» Problem to work on
Which lines of the material contain the word "reject"? Show each one.

» Data supplied

▬▬▬▬▬▬▬▬▬▬

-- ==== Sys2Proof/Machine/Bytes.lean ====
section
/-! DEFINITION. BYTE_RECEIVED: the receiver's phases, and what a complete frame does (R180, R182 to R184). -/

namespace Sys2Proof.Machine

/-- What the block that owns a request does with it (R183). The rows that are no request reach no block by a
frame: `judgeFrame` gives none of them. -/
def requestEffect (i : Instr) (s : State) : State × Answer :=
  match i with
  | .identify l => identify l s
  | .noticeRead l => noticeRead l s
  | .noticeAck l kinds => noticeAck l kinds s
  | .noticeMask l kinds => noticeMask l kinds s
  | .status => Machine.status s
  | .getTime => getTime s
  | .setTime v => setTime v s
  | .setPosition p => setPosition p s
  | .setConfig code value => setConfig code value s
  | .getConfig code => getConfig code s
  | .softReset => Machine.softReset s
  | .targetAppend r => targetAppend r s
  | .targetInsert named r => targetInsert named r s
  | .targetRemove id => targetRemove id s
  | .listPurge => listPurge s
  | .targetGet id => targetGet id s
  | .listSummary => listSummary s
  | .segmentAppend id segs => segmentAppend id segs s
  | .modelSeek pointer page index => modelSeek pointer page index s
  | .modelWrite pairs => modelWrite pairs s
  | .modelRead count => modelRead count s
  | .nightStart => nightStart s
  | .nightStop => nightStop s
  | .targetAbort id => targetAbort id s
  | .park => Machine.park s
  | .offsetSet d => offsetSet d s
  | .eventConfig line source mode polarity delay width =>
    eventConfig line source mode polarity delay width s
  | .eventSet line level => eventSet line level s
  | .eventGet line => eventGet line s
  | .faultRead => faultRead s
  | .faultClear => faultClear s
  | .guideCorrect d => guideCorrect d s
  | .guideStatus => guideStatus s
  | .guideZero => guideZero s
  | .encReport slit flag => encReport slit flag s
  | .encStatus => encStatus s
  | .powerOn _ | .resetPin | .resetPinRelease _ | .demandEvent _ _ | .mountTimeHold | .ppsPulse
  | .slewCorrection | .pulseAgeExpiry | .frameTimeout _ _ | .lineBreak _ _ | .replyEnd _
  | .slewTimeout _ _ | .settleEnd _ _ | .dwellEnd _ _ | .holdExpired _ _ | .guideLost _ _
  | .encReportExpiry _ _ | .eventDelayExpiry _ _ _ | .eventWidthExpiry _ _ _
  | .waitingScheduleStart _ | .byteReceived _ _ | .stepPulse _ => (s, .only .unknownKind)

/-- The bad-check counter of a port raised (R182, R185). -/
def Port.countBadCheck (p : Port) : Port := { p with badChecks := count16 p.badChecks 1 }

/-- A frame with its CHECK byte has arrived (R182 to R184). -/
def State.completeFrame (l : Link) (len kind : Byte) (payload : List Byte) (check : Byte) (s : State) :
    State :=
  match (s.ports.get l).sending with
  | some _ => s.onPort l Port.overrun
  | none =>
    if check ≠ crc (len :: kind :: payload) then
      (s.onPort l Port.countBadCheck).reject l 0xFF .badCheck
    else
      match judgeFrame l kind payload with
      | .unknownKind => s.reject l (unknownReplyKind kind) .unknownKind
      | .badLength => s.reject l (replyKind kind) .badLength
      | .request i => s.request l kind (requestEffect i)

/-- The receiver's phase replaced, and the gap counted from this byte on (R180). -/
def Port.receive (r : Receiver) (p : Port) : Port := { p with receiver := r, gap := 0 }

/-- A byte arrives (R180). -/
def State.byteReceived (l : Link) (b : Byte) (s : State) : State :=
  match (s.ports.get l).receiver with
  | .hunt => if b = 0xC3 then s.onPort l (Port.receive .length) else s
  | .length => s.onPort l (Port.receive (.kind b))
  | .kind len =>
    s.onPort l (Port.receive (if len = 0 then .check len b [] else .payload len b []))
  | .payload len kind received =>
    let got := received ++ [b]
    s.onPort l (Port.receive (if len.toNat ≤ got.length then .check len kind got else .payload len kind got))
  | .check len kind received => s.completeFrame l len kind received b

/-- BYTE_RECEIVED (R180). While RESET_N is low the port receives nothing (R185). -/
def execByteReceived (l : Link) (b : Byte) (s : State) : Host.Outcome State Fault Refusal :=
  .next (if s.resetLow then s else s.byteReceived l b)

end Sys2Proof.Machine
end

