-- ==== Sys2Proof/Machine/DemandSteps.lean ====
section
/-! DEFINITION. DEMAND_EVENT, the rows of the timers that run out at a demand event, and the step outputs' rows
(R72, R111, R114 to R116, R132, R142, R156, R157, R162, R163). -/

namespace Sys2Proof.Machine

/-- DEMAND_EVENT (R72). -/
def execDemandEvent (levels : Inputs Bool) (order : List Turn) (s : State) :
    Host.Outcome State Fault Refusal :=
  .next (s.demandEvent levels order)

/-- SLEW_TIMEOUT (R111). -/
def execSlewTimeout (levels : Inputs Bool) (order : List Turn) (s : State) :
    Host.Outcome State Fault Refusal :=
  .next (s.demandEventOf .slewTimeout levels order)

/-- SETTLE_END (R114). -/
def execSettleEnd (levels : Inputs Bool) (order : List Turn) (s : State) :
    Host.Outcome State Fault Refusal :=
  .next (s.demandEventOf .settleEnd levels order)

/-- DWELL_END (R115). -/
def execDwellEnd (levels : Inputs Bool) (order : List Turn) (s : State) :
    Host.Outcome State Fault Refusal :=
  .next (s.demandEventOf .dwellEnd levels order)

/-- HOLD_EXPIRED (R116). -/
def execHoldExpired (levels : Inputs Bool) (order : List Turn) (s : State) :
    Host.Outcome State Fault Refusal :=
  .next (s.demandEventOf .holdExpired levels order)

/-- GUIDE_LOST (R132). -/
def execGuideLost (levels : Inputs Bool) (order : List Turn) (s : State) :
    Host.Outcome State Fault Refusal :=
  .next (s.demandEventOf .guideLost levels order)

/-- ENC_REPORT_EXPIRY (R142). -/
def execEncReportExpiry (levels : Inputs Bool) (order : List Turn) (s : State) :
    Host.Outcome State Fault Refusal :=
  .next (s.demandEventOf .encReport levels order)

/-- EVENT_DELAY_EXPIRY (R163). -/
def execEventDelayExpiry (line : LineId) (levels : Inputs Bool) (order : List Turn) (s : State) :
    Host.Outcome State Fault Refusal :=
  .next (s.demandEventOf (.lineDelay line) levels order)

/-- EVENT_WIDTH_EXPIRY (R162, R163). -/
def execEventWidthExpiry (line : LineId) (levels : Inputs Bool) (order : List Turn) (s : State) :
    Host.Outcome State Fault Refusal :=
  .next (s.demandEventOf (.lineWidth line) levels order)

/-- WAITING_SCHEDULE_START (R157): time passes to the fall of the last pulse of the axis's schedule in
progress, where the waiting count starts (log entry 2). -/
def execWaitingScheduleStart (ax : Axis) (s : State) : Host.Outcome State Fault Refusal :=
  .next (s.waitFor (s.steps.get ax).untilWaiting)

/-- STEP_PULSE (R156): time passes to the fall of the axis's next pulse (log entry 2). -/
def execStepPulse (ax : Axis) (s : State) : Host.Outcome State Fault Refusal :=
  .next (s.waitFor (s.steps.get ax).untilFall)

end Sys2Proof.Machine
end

▬▬▬▬▬▬▬▬▬▬

» Exercise response
      (s.onPort l Port.countBadCheck).reject l 0xFF .badCheck
      | .unknownKind => s.reject l (unknownReplyKind kind) .unknownKind
      | .badLength => s.reject l (replyKind kind) .badLength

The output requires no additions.